Гребешок с усилием оторвал глаза от мертвого лица Дунехи, посмотрел на всадника помутневшим взором.
— Вишь ты, жену поранил, — говорили вои.
— До смерти прибил…
— Руды-то сколь натекло, страсть…
Веселица оглядел своих людей:
— Упустили ворога?
— Зверь он. И конь у него зверь.
— Пошто не пошли по следу? — сказал Веселица.
— Ванятка пошел.
— Он-те сыщет…
Веселица в нерешительности смотрел на Гребешка.
— Ас ентим что делать будем?
— Да что с ним делать-то? Пущай скорбит.
Веселица молча развернул коня и быстрым шагом выехал со двора. Дружинники тронулись за ним следом.
Тихо стало у мельницы. Чернела вокруг взрытая копытами лошадей мерзлая земля. Тусклое солнце, продираясь сквозь голые ветви дерев, бросало на лицо Гребешка холодный, мертвенный свет.
Мал Ванятка был, да расторопен.
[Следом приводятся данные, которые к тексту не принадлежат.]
theorem enClear_call (free : Bool) (p : Params) (c : Cfg) (d : Nibble) (m : RegSel) :
    Runs free p c (.call (.nibbleEnClear d m)) (writeEvents c.addr (enClearByte p d m)) :=
  write_call free p c _ _ fun s hp hs => by simp [exec, execNibbleEnClear, exec_inOp hs, hp]

theorem prewrite_call (free : Bool) (p : Params) (c : Cfg) (d : Nibble) (m : RegSel) :
    Runs free p c (.call (.nibblePrewrite d m)) (writeEvents c.addr (prewriteByte p d m)) :=
  write_call free p c _ _ fun s hp hs => by simp [exec, execNibblePrewrite, exec_inOp hs, hp]

theorem backlightOn_call (free : Bool) (p : Params) (c : Cfg) :
    Runs free p c (.call .backlightOn) (writeEvents c.addr (backlightByte p true)) :=
  write_call free p c _ _ fun s hp hs => by simp [exec, execBacklightOn, exec_inOp hs, hp]

theorem backlightOff_call (free : Bool) (p : Params) (c : Cfg) :
    Runs free p c (.call .backlightOff) (writeEvents c.addr (backlightByte p false)) :=
  write_call free p c _ _ fun s hp hs => by simp [exec, execBacklightOff, exec_inOp hs, hp]

/-- NIBBLE is the enable strobe of its nibble (40_transport R142). -/
theorem nibble_call (free : Bool) (p : Params) (c : Cfg) (x : Byte) (m : RegSel) :
    Runs free p c (.call (.nibble x m)) (nibbleEvents p c.addr m (hiNibble x)) := by
  cases hpre : p.prewrite with
  | false =>
    have := expand free p c (.nibble x m)
      [(.call (.nibbleEnSet (hiNibble x) m), writeEvents c.addr (enSetByte p (hiNibble x) m)), (.call (.wait Config.tEnHold), [.wait Config.tEnHold]),
       (.call (.nibbleEnClear (hiNibble x) m), writeEvents c.addr (enClearByte p (hiNibble x) m)), (.call (.wait Config.tPostHold), [.wait Config.tPostHold])]
      (fun s hp _ hs => by simp [exec, execNibble, exec_inOp hs, hp, hpre])
      (by simp [enSet_call, enClear_call, wait_call])
    simpa [nibbleEvents, hpre] using this
  | true =>
    have := expand free p c (.nibble x m)
      [(.call (.nibblePrewrite (hiNibble x) m), writeEvents c.addr (prewriteByte p (hiNibble x) m)),
       (.call (.nibbleEnSet (hiNibble x) m), writeEvents c.addr (enSetByte p (hiNibble x) m)), (.call (.wait Config.tEnHold), [.wait Config.tEnHold]),
       (.call (.nibbleEnClear (hiNibble x) m), writeEvents c.addr (enClearByte p (hiNibble x) m)), (.call (.wait Config.tPostHold), [.wait Config.tPostHold])]
      (fun s hp _ hs => by simp [exec, execNibble, exec_inOp hs, hp, hpre])
      (by simp [enSet_call, enClear_call, prewrite_call, wait_call])
    simpa [nibbleEvents, hpre] using this

/-- COMMAND_FRAME is its two nibble frames (30_encoding R104). -/
theorem commandFrame_call (free : Bool) (p : Params) (c : Cfg) (h l : Nibble) (m : RegSel) :
    Runs free p c (.call (.commandFrame h l m)) (nibbleEvents p c.addr m h ++ nibbleEvents p c.addr m l) := by
  have := expand free p c (.commandFrame h l m)
    [(.call (.nibble (nibbleByte h) m), nibbleEvents p c.addr m (hiNibble (nibbleByte h))),
     (.call (.nibble (nibbleByte l) m), nibbleEvents p c.addr m (hiNibble (nibbleByte l)))]
    (fun s _ _ hs => by simp [exec, execCommandFrame, exec_inOp hs])
    (by simp [nibble_call])
  simpa [hiNibble_nibbleByte] using this

/-- A procedure that takes the free lock, makes one call and releases the lock runs as that call, breaks as it, and leaves
the lock free (40_transport R143, R144; 60_exceptions R280 (b)). -/
theorem locked_call (p : Params) (c : Cfg) (st : Stmt) (j : Instr) (evs : List Event) (hj : Runs false p c (.call j) evs)
    (hi : ∀ s : State, s.seq.isSome → s.cfg = some c → s.lock = none → s.tx = none →
      ∃ tx, execStmt st s = .next (({ s with lock := some s.cur, tx := tx } : State).push [.call j, .release])) :
    Runs true p c st evs := by
  constructor
  · intro s k hp h hf
    obtain ⟨hl, htx⟩ := hf rfl
    obtain ⟨q, hq, ht⟩ := h.seq
    obtain ⟨tx', he⟩ := hi (s.setTodo k) (by simp [hq]) h.cfg hl htx
    refine Reaches.head ((step_stmt hq ht h.undisturbed).trans he) ?_
    obtain ⟨hu1, hu2⟩ := h.undisturbed
    refine (hj.runs (({ s.setTodo k with lock := some (s.setTodo k).cur, tx := tx' } : State).push [.call j, .release])
      (.release :: k) hp
      { seq := ⟨{ q with todo := .call j :: .release :: k }, by simp [State.push, State.setTodo, hq]⟩, cfg := h.cfg, ok := h.ok,
        undisturbed := ⟨hu1, hu2⟩ } (by simp [State.free])).trans ?_
    obtain ⟨par, cfg, mode, win, rot, cancel, tx, lock, seq, status, trace, results, port, bus, draws, cur, parked, turns⟩ := s
    obtain ⟨op, pos, todo, ret, val⟩ := q
    simp only at hq hp hl htx
    subst hq hp hl htx
    refine Reaches.head ?_ (Reaches.refl _)
    refine (step_release (k := k) (q := { op := op, pos := pos + evs.length, todo := .release :: k, ret := ret, val := val })
      (by rfl) rfl (by exact ⟨hu1, hu2⟩)).trans ?_
    simp [State.setTodo, State.push, State.ran, State.releaseLock, phases_none]
  · intro s q k n hp hq ht hc hu ho hf hn hb
    obtain ⟨hl, htx⟩ := hf rfl
    obtain ⟨tx', he⟩ := hi (s.setTodo k) (by simp [hq]) hc hl htx
    refine Reaches.head ((step_stmt hq ht hu).trans he) ?_
    have h2 := hj.breaks (({ s.setTodo k with lock := some (s.setTodo k).cur, tx := tx' } : State).push [.call j, .release])
      { q with todo := .call j :: .release :: k } (.release :: k) n hp (by simp [State.push, State.setTodo, hq]) rfl hc hu
      (.inl rfl) (by simp [State.free]) hn hb
    have h3 : (({ s.setTodo k with lock := some (s.setTodo k).cur, tx := tx' } : State).push [.call j, .release]).failedOp
        .transportError (cutAt n evs) (n + 1) = s.failedOp .transportError (cutAt n evs) (n + 1) := by
      obtain ⟨par, cfg, mode, win, rot, cancel, tx, lock, seq, status, trace, results, port, bus, draws, cur, parked, turns⟩ := s
      simp only at hq
      subst hq
      rfl
    rwa [h3] at h2

/-- A statement that, finding the lock free, is one command frame. -/
theorem frame_stmt (p : Params) (c : Cfg) (st : Stmt) (b : Byte) (m : RegSel)
    (hi : ∀ s : State, s.seq.isSome → s.cfg = some c → s.lock = none → execStmt st s = .next (enterFrame b m s)) :
    Runs true p c st (frameEvents p c.addr m b) := by
  have h := commandFrame_call false p c (highOf b) (lowOf b) m
  rw [highOf_eq, lowOf_eq] at h
  refine locked_call p c st _ _ h fun s hs hc hl _ => ⟨some { byte := b, mode := m, phase := 0 }, ?_⟩
  simp [hi s hs hc hl, enterFrame, hl, highOf_eq, lowOf_eq]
Высмотрел он, как, обогнув Владимир, перелесками, тихими тропами выехал Вобей к Лыбеди и скрылся в роще.
Тогда Ванятка поворотил назад, разыскал Веселицу с оставшимися воями и указал им путь.
— Молодец Ванятка, — похвалил паренька Веселица. — Глаз у тебя зоркой, как у сокола. Да вот, умеешь ли ты сам таиться?
— Не сумлевайся, — сказал Ванятка, — Вобей меня не видел. А мой жеребчик хоть и ходкой, а тихой…
Ровно огнем опалило Веселицу. Времени зря терять он не хотел. Замешкаешься на час, потеряешь весь день. А то и вовсе уйдет Вобей. И еще беспокоила его начавшаяся с разговора с Ваняткой тревога. Лишь по дороге разгадал он ее — не той ли самой тропкой подался за Лыбедь шатучий тать, на коей бросили его самого Однооковы прихвостни, не на ней ли подобрал его добрый и кроткий старец Мисаил?..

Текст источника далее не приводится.